Они сели в разные вагоны, и минут через тридцать, убедившись, что наружки нет, майор подошел к Саше и сделал то, чего сам не ожидал – обнял своего агента. Правда, сразу засмущался.
– Ты знаешь, я думал, тебя… Думал, больше тебя не увижу! Рад, что ты жи… что ты в порядке, короче. Что там случилось-то? Расскажи же!
– Никак это невозможно! Подписка дадена.
– Хер на нее! Что произошло там?
– Давайте сначала вы мне скажите, что это было, а я уж после…
– Мы тебе сказать ничего не можем – не были мы в той камере и делов мы не знаем, – упирая с раздражением на «мы», отвечал майор.
– Ну нет, Валерий Эдуардович, сначала вы мне расскажите.
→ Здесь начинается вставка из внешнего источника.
/-- The replicas of loop channel `c` are tested: its word of the map. -/
def State.testLoop (r : SelfTest) (s : State) (c : Nat) : State :=
  let bad := wordOf fun k => r.replicaFail.any fun x => x.1.val == c && x.2.val == k
  let n := (List.range 3).countP fun k => bit bad k
  s.setRm (31 + c) (w32 ((7 - bad.toNat) + (if 2 ≤ n then 8 else 0) + bad.toNat * 16))

/-- Canal links and bypass segments, the pump ports and the map unit's port with them (rules R168–R170, R446). -/
def State.testCanal (s : State) (r : SelfTest) : State :=
  let nodes := List.range 30
  let s := nodes.foldl (fun s n => s.setRm (nodeWord n) 0) s
  let s := nodes.foldl (fun s n =>
    if r.bypass.any (fun b => b.val = n) then
      (s.setRm (nodeWord n) 1).faultEvent (nodePage n) 1 cDEGRADED 5 0xFF 0 0
    else s) s
  let s := r.linkFail.foldl (fun s x => s.linkFail x.1 x.2) s
  let down := fun n => r.bypass.any fun b => b.val = n
  { s with head := { s.head with pumpsLost := (List.range 32).filter (fun p => down (pumpNode p)), mapLost := down 10,
                                 fenced := [], subst := [] } }

/-- LPDDR6 training (rule R214): the rate and the density, and the channels that fail it. -/
def State.trainDram (s : State) (r : SelfTest) : State :=
  let s := (List.range 4).foldl (fun s m =>
    let s := (s.setRf (mcCfg m) 0 4 r.speed.toNat).setRf (mcCfg m) 4 4 r.dens.toNat
    [8, 12, 16, 20].foldl (fun s o => s.setReg (mcCfg m + o) 0) s) s
  let s := r.channelFail.foldl (fun s k =>
    if s.chanRetired k then s
    else
      let p := Page.mc (k.val / 2)
      let s := s.setRf (mcCfg (k / 2)) (8 + k % 2) 1 1
      let s := ((s.errCapture p cDEGRADED (k % 2) 0xFF 0).intRaise p 3).intRaise p 2
      (s.lastCode p cDEGRADED).faultEvent p 1 cDEGRADED (k % 2) 0xFF 0 0) s
  s.loadMemTop

/-- The map is checked and kept, or zeroed (rule R445). BUILDS goes on. -/
def State.testMap (s : State) (bad : Bool) : State :=
  let kept := s.rm 0 ≠ 0
  let builds := satAdd 0xFFFF (fld (s.rm 2) 0 16) 1
  let s := if kept ∧ (bad ∨ s.rm 1 ≠ 0) then
      let s := { s with rmap := [] }.setRf 0x5108 0 1 1
      (List.range 4).foldl (fun s m => s.setRf (mcCfg m) 8 2 0) s
    else s
  (((s.setRm 0 0x524D0860).setRm 1 0).setRm 2 (w32 builds)).setRm 3 s.stamp

/-- Domains other than the basins' and lanes' come up with the wellhouse's release from reset. -/
def State.domainsUp (s : State) : State :=
  ([1, 2, 30, 31, 32, 33, 34, 35]).foldl (fun s d => if s.domain d = 0 then s.setDomain d 2 else s) s

/-- What self-test does (rules R445–R449): every unit is tested and mapped. DESIGN CHOICE, assumption 23. DEDUCED, assumption 24. -/
def State.testRun (s : State) (r : SelfTest) : State :=
  let fresh := s.grade.code.isNone
  let s := (s.testMap r.mapBad).testCanal r
  let q := r.rowFail.foldl State.rowTest ([], s)
  let s := (List.range 27).foldl (State.testUnit r q.1) q.2
  let s := (List.range 32).foldl (fun s c => if s.gradeDis (.loop c) then s.setRm (31 + c) 0 else s.testLoop r c) s
  let s := (List.range 32).foldl (fun s c => if (fresh && 16 ≤ c) || s.gradeDis (.loop c) then s else s.loopReport c) s
  let s := s.trainDram r
  let s := (s.mapUnits false).mapUnits true
  let s := if fresh then s.domainsUp else s
  { s with testing := false, boot := { s.boot with tested := true, rootPub := [] } }
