/-! Commands (rules R371, R372). -/

/-- Whether the card answers: domain 1 is on and CMD15 has not made the card inactive. -/
def State.cardOn (s : State) : Bool := decide (1 < s.domain 1) && !s.sdio.dead

/-- What the card answers: a response, and data. -/
def State.answer (s : State) (rsp : Option (List Byte)) (data : List Byte) : State :=
  { s with sdio := { s.sdio with rsp := rsp, rdata := data, blockCrc := [] } }

/-- The flags of an R5 response: the card's state, with an error. -/
def State.r5 (s : State) (flags : Nat) : Byte := BitVec.ofNat 8 (flags + (if s.sdio.sel then 0x10 else 0))

/-- OUT_OF_RANGE of R5, and FUNCTION_NUMBER. -/
def rOutOfRange : Nat := 1
def rFunction : Nat := 2

/-- Whether a function is enabled and ready. -/
def State.fnReady (s : State) (fn : Nat) : Bool :=
  fn == 0 || (nbit (s.f0 0x02) fn && (fn == 2 || s.boot.step == 3))

/-- The error that a function's number or state gives a CMD52 or CMD53. DESIGN CHOICE, assumption 27. -/
def State.fnError (s : State) (fn : Nat) : Option Nat :=
  if 2 < fn then some rFunction else if s.fnReady fn then none else some rOutOfRange

/-- Bytes written to a function at the addresses given. -/
def State.fnWrites (s : State) (fn : Nat) (acc : List Byte) (l : List (Nat × Byte)) : List Byte × State :=
  if fn = 0 then (acc, l.foldl (fun s p => s.f0Write p.1 p.2.toNat) s)
  else if fn = 1 then s.f1Writes acc l
  else (acc, s.f2Write (l.map (·.2)))

/-- Bytes read from a function at the addresses given. -/
def State.fnReads (s : State) (fn : Nat) (l : List Nat) : List Byte × State :=
  if fn = 0 then (l.map fun a => BitVec.ofNat 8 (s.f0Read a), s)
  else if fn = 1 then s.f1Reads (l.countP (· == 0x2008)) 0 0 l
  else (l.map fun _ => 0, s)

/-- A command dropped for its CRC error. -/
def State.crcDrop (s : State) : State := (s.bump 0x80104 1).answer none []

/-- A command of the bus: with a CRC error it is neither executed nor answered (rule R372). -/
def State.cmdTake (s : State) (crcOk : Bool) (run : State → State) : State := if !crcOk ∧ s.cardOn then s.crcDrop else run s

/-- CMD52. -/
def State.cmd52 (s : State) (crcOk write : Bool) (fn addr : Nat) (data : Byte) : State :=
  if !s.cardOn then s.answer none []
  else if !crcOk then s.crcDrop
  else
    match s.fnError fn with
    | some e => s.answer (some [0, 0, s.r5 e, 0]) []
    | none =>
      if write then
        let s := (s.fnWrites fn [] [(addr, data)]).2
        s.answer (some [0, 0, s.r5 0, data]) []
      else
        let q := s.fnReads fn [addr]
        q.2.answer (some [0, 0, q.2.r5 0, q.1.headD 0]) q.1

/-- The blocks of a write: each with its number and its bytes with their addresses. -/
def blocksOf (n size i : Nat) (l : List (Nat × Byte)) : List (Nat × List (Nat × Byte)) :=
  match n with
  | 0 => []
  | k + 1 => (i, l.take size) :: blocksOf k size (i + 1) (l.drop size)

/-- The blocks of a write in turn: one with a CRC error is discarded and counted. DEDUCED, assumption 27. -/
def State.writeBlocks (s : State) (fn : Nat) (bad : List Nat) (acc : List Byte) (l : List (Nat × List (Nat × Byte))) : State :=
  match l with
  | [] => s
  | (i, b) :: rest =>
    if bad.contains i then (s.bump 0x80108 1).writeBlocks fn bad acc rest
    else
      let q := s.fnWrites fn acc b
      q.2.writeBlocks fn bad q.1 rest

/-- The CRC status of the blocks of a write, in order. -/
def State.statusOf (s : State) (n : Nat) (bad : List Nat) : State :=
  { s with sdio := { s.sdio with blockCrc := (List.range n).map fun i => !bad.contains i } }

/-- CMD53: `n` blocks of `size` bytes each, with the CRC status of each block of a write. -/
def State.cmd53Run (s : State) (write : Bool) (fn : Nat) (inc : Bool) (addr n size : Nat) (d : Cmd53Data) : State :=
  let at' := fun k : Nat => if inc then (addr + k) % 2 ^ 17 else addr
  if write then
    let bytes := d.bytes.take (n * size) ++ List.replicate (n * size - d.bytes.length) 0
    let l := bytes.zipIdx.map fun p => (at' p.2, p.1)
    let s := s.writeBlocks fn d.badBlocks [] (blocksOf n size 0 l)
    (s.answer (some [0, 0, s.r5 0, 0]) []).statusOf n d.badBlocks
  else
    let q := s.fnReads fn ((List.range (n * size)).map at')
    q.2.answer (some [0, 0, q.2.r5 0, 0]) q.1

/-- CMD53 of `n` blocks, or of an open end (0), of which `d` gives those that move before an I/O Abort: until that comes the transfer stays
in progress (rules R371, R373). DEDUCED, assumption 27. -/
def State.cmd53Blocks (s : State) (write : Bool) (fn : Nat) (inc : Bool) (addr n size : Nat) (d : Cmd53Data) : State :=
  let sent := if write then d.bytes.length / size else 0
  let k := if n = 0 then d.blocks.getD sent else min n (d.blocks.getD n)
  let s : State := { s with sdio := { s.sdio with openXfer := if n = 0 ∨ k < n then some fn else none } }
  s.cmd53Run write fn inc addr k size d

/-- CMD53. -/
def State.cmd53 (s : State) (crcOk write : Bool) (fn : Nat) (block inc : Bool) (addr count : Nat) (d : Cmd53Data) : State :=
  if !s.cardOn then s.answer none []
  else if !crcOk then s.crcDrop
  else
    match s.fnError fn with
    | some e => s.answer (some [0, 0, s.r5 e, 0]) []
    | none =>
      if !block then s.cmd53Run write fn inc addr 1 (if count = 0 then 512 else count) d
      else
        if count = 0 ∧ fn ≠ 2 then s.answer (some [0, 0, s.r5 rOutOfRange, 0]) []
        else s.cmd53Blocks write fn inc addr count (s.blockSize fn) d

/-- An access to WIN_BURST of function 1 of some length. DESIGN CHOICE, assumption 27. -/
def State.burst (s : State) (write : Bool) (data : List Byte) (words : Nat) : State :=
  if !s.cardOn then s.answer none []
  else
    match s.fnError 1 with
    | some e => s.answer (some [0, 0, s.r5 e, 0]) []
    | none => s.cmd53Run write 1 false 0x2008 1 (if write then data.length else 4 * words) { bytes := data, badBlocks := [], blocks := none }

/-! Commands of the bus, as the SDIO 3.00 standard gives them (PRESUMED, assumption 40). -/

/-- CMD0. PRESUMED, assumption 40. -/
def State.cmd0 (s : State) : State :=
  if s.sdio.dead ∨ s.domain 1 < 2 then s
  else { s with sdio := { s.sdio with ready := false, rca := 0, sel := false, rsp := none, rdata := [], blockCrc := [] } }

/-- CMD5: an inquiry, or the initialisation with a voltage window that the card shares. PRESUMED, assumption 40. -/
def State.cmd5 (s : State) (ocr : Word) : State :=
  if !s.cardOn then s.answer none []
  else
    let window := fld ocr 0 24
    let ok := window &&& 0xFF8000 ≠ 0
    if window ≠ 0 ∧ !ok then s.answer none []
    else
      let ready := s.sdio.ready || decide (window ≠ 0)
      let r := 0xFF8000 + (bit ocr 24).toNat * 2 ^ 24 + 2 * 2 ^ 28 + ready.toNat * 2 ^ 31
      State.answer { s with sdio := { s.sdio with ready := ready } } (some (beBytes 4 r)) []
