-- ==== Sys2Proof/Machine/CmdPower.lean ====
section
/-! DEFINITION. Machine/CmdPower.lean: performance levels, sleep and wake (rules R415–R439). -/

namespace Sys2Proof.Machine

/-- A write of PWR_REQ (rules R424, R431, R441). -/
def execPwrReq (req : Requester) (target : BitVec 2) (s : State) : Res :=
  s.act fun s => s.regWrite req (wordAccess (0x3100)) (w32 target.toNat)

/-- An idle timer expires (rules R425, R431). -/
def execIdleExpiry (d : Fin 36) (s : State) : Res := s.act fun s => s.idleExpiry d.val

/-- A participant agrees (rules R427, R461). -/
def execAgree (s : State) : Res := s.act State.agreeCmd

/-- STOP_WAIT passes (rules R428, R429). -/
def execStopWaitExpiry (s : State) : Res := s.act State.stopWaitCmd

/-- The commit completes (rules R422, R430). -/
def execEntered (s : State) : Res := s.act State.entered

/-- WAKE_N is low for some nanoseconds (rule R434). -/
def execWakeN (lowNs : BitVec 32) (s : State) : Res := s.act fun s => if 1000 ≤ lowNs.toNat then s.wakeEvent 0 0 else s

/-- A start bit on SDIO CMD (rule R434). -/
def execSdioCmdWake (s : State) : Res := s.act fun s => if s.domain 1 = 0 then s.wakeEvent 1 0 else s

/-- A write of WAKE_REQ (rules R426, R434, R441). -/
def execWakeReq (req : Requester) (mask : BitVec 36) (s : State) : Res := s.act fun s => s.wakeWrite req mask

/-- A switch or rail is good (rule R435). -/
def execRegulatorReady (d : Fin 36) (s : State) : Res := s.act fun s => s.regulatorReady d.val

/-- The oscillator of a domain is ready (rule R435). -/
def execOscRdy (d : Fin 36) (s : State) : Res := s.act fun s => s.oscReady d.val

/-- The memory of a domain is ready (rule R435). -/
def execMemRdy (d : Fin 36) (s : State) : Res := s.act fun s => s.memReady d.val

/-- A domain is released (rules R435, R438, R439). -/
def execLogicRdy (d : Fin 36) (s : State) : Res := s.act fun s => s.logicReady d.val

/-- A write of PERF_REQ (rules R417, R442). -/
def execPerfReq (req : Requester) (level : BitVec 3) (s : State) : Res :=
  s.act fun s => s.regWrite req (wordAccess (0x73120)) (w32 level.toNat)

/-- A VOUT_COMMAND write ends (rules R418, R419). -/
def execVoutCommandDone (ack : Bool) (s : State) : Res := s.act fun s => s.voutDone ack

/-- The settle wait expires (rule R418). -/
def execVoutSettled (s : State) : Res := s.act State.voutSettled

/-- The body bias has settled (rule R418). -/
def execBodyBiasSettled (s : State) : Res := s.act State.biasSettled

/-- SMBALERT_N is asserted (rule R421). -/
def execSmbalertN (s : State) : Res := s.actIn 1 fun s => { s with power := { s.power with smbalert := true } }

end Sys2Proof.Machine
end

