/-- LPDDR6 in service (rules R207, R211–R215): a patrol pass counts and corrects a line with one wrong byte, a refresh changes nothing, the
temperature status is held, and a channel that does not respond is folded out, once. A clear of the grid map (rules R206, R231): with EN at 1 it is
refused, and so is one of a region that passes MEM_TOP; else the map region reads 0, OCCUPIED and TOMBS are 0 and BUSY holds until the clear is done,
which raises its event. Model's choices in it: log 16, 23 and 46. -/
def Obligations.MemoryInService : Prop :=
  (∀ (s : State) (m : Fin 4) (c : Fin 2) (r0 r1 : BitVec 2), Up s →
    let base := mcCfg m.val
    exec (.refresh m) s = .next s.done ∧
    (bit (s.reg (base + 0x1C)) 0 = false ∨ s.runs (32 + m.val) = false → exec (.patrolScrub m []) s = .next s.done) ∧
    (bit (s.reg (base + 0x1C)) 0 = true → s.runs (32 + m.val) = true →
      (s.dramBad = [] → exec (.patrolScrub m []) s = .next (s.setReg (base + 0x24) (s.reg (base + 0x24) + 1)).done) ∧
      (∀ line, s.dramBad = [(line, 1)] → 64 * line < s.memTop → s.lineChan line / 2 = m.val → Calm s →
        ∃ t, exec (.patrolScrub m []) s = .next t ∧ t.dramBad = [] ∧ t.dram = s.dram ∧ t.reg (base + 0x24) = s.reg (base + 0x24) + 1 ∧
          t.reg (base + 8 + 4 * (s.lineChan line % 2)) = satInc (s.reg (base + 8 + 4 * (s.lineChan line % 2))) 1 ∧
          bit (t.reg ((Page.mc m.val).base + 0x14)) 0 = true)) ∧
    (s.runs (32 + m.val) = true → r0 ≠ 3 → r1 ≠ 3 →
      exec (.dramTempRead m r0 r1) s = .next (s.setReg (base + 0x20) (w32 (r0.toNat + r1.toNat * 4))).done) ∧
    (s.runs (32 + m.val) = true →
      (s.chanRetired (2 * m.val + c.val) = true → exec (.channelTimeout m c) s = .next s.done) ∧
      (s.chanRetired (2 * m.val + c.val) = false → exec (.channelTimeout m c) s =
        .next (((s.errCapture (.mc m.val) cDEGRADED 3 0xFF 0).lastCode (.mc m.val) cDEGRADED).foldChannel (2 * m.val + c.val)).done))) ∧
  (∀ (s : State) (r : Requester) (evict : Bool),
    (Reaches s r 0x64108 true → bit (s.reg 0x64108) 0 = true → exec (.mapClear r evict) s = .next (s.respond r cARG 0).done) ∧
    (Reaches s r 0x64108 true → bit (s.reg 0x64108) 0 = false → s.memTop < s.mapBase + 2 ^ 27 →
      exec (.mapClear r evict) s = .next (s.respond r cBOUNDS 0).done) ∧
    (Reaches s r 0x64108 true → bit (s.reg 0x64108) 0 = false → s.mapBase + 2 ^ 27 ≤ s.memTop → Calm s →
      ∃ t, exec (.mapClear r evict) s = .next t ∧ t.resp = (s.respond r cOK 0).resp ∧ t.reg 0x64110 = 0 ∧ t.reg 0x64114 = 0 ∧
        bit (t.reg 0x64108) 3 = true ∧ bit (t.reg 0x64108) 1 = evict ∧ bit (t.reg 0x64108) 0 = false ∧
        (∀ a, t.dram.byte a = if s.mapBase ≤ a ∧ a < s.mapBase + 2 ^ 27 then 0 else s.dram.byte a) ∧
        (∀ a, a ≠ 0x64108 → a ≠ 0x64110 → a ≠ 0x64114 → a ∉ endRegs → t.reg a = s.reg a)) ∧
    (Runs s 2 → bit (s.reg 0x64108) 3 = true →
      exec .clearDone s = .next ((s.setRf 0x64108 3 1 0).intRaise .gmap 2).done) ∧
    (Runs s 2 → bit (s.reg 0x64108) 3 = false → exec .clearDone s = .next s.done))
Я мамой клянусь – послушаю и все, что знаю, выложу. Мне помощь нужна.
«Интересно, – озадачился Долин, – мама у него – свет в окне. Не помню, чтоб он такие клятвы швырял». Сказать, однако, ему было нечего – он на самом деле ничего об этой операции не знал, да и подписка эта.
– Слушай, Саш! Смотри на меня внимательно. Я действительно ни-че-го не знаю. Ну нет у нас такой практики – получать от них информацию. Они от нас – да! Я и ты в этой истории – исполнители. То есть я – посредник, а ты – исполнитель. Все, что я знаю, это то, что клиент – какой-то хозяйственник с юга. Нет мне резона тебя разводить, уж поверь.
Но Саша не поверил. Попросил один день на размышление и предложил встретиться тут же завтра. Ничего не сказал он и на следующий день – только извинился и ушел по мосту прочь, а майор в печали вернулся в метро и поехал домой. Если откровенно, то было ему не до Панченко. Командировка подписана – его ждал Ташкент. Кроме того, отзвонился Лева Вайншельбаум и пообещал место в юридической консультации сразу после Нового года.
– Увольняйся сам, не жди, – убеждал старый друг, – я сделаю все, что в моих силах.
Ну а самое главное – начали восстанавливаться отношения с Леной. Короче, и без Немца в голове Долинской мысли толпились, сталкивались друг с другом и разлетались в стороны.
И все же, какой помощи он от меня хотел, но не сказал?
Под утро сквозь сон мне послышалось, будто дверь в хату открылась. Быть такого не могло, а потому я решил не делать резких движений, а медленно повернулся на спину и приоткрыл глаза. Попкари с помощью одного из казахов-расхитителей выводили из камеры Федора. Точнее, выносили. Федор был мертв – голова его безжизненно болталась в стороны, ноги волочились по полу. Я было приподнялся, но тут ко мне подскочил второй казах и на безупречном русском сказал негромко:
– Лицо к стене!
– Ты, ебанный урюк, как с вором раз… – начал я и вдруг все понял, замолчал и отвернулся.
Сразу после подъема камеру начали разбрасывать по этажам и отсекам. Меня вывели в стакан и забыли там. Даже хавку я принимал в стакане. Уже поздно вечером в наручниках вывели за ворота и посадили в серую «Волгу». В этот раз поехали во всем известное, правда, только снаружи, здание – к центральному входу. Еще на Силикатном я отчетливо понял, что Федор для меня живее всех живых, и только так я смогу спастись сам. Вопросов я никаких, конечно же, не задавал – не любят они этого, зато шутил да извинялся за исходящий от меня камерный запах. Они, впрочем, тоже не проронили ни слова. Два черта в зеленой форме отвели меня в комнату без окон и ушли, оставив дверь открытой. Не помню, сколько я там просидел, так как задремал. То есть сначала я имитировал здоровый сон человека с неотягощенной грехами совестью, но вошел в роль и действительно отключился. Разбудили меня двое из тех, что инструктировали на заводе, а белесого штымпа с ними уже не было. Разговор они вели какой-то странный, вокруг да около. Я дождался момента и небрежно вбросил фразу о том, что если товарищи считают, что я недоработал, то я готов довести тему до конца, но «Музыку», пожалуйста, уберите нахер – он только нервирует. Я, говорю, без него Федора разделаю как бог черепаху. Я уже знаю, какие нити нужно потянуть. Говорил я взволнованно и искренне. Чекисты немного растерялись, но справились. «Спасибо, – говорят, – будем иметь в виду». К сожалению, задержанный приболел – у него случился гипертонический криз.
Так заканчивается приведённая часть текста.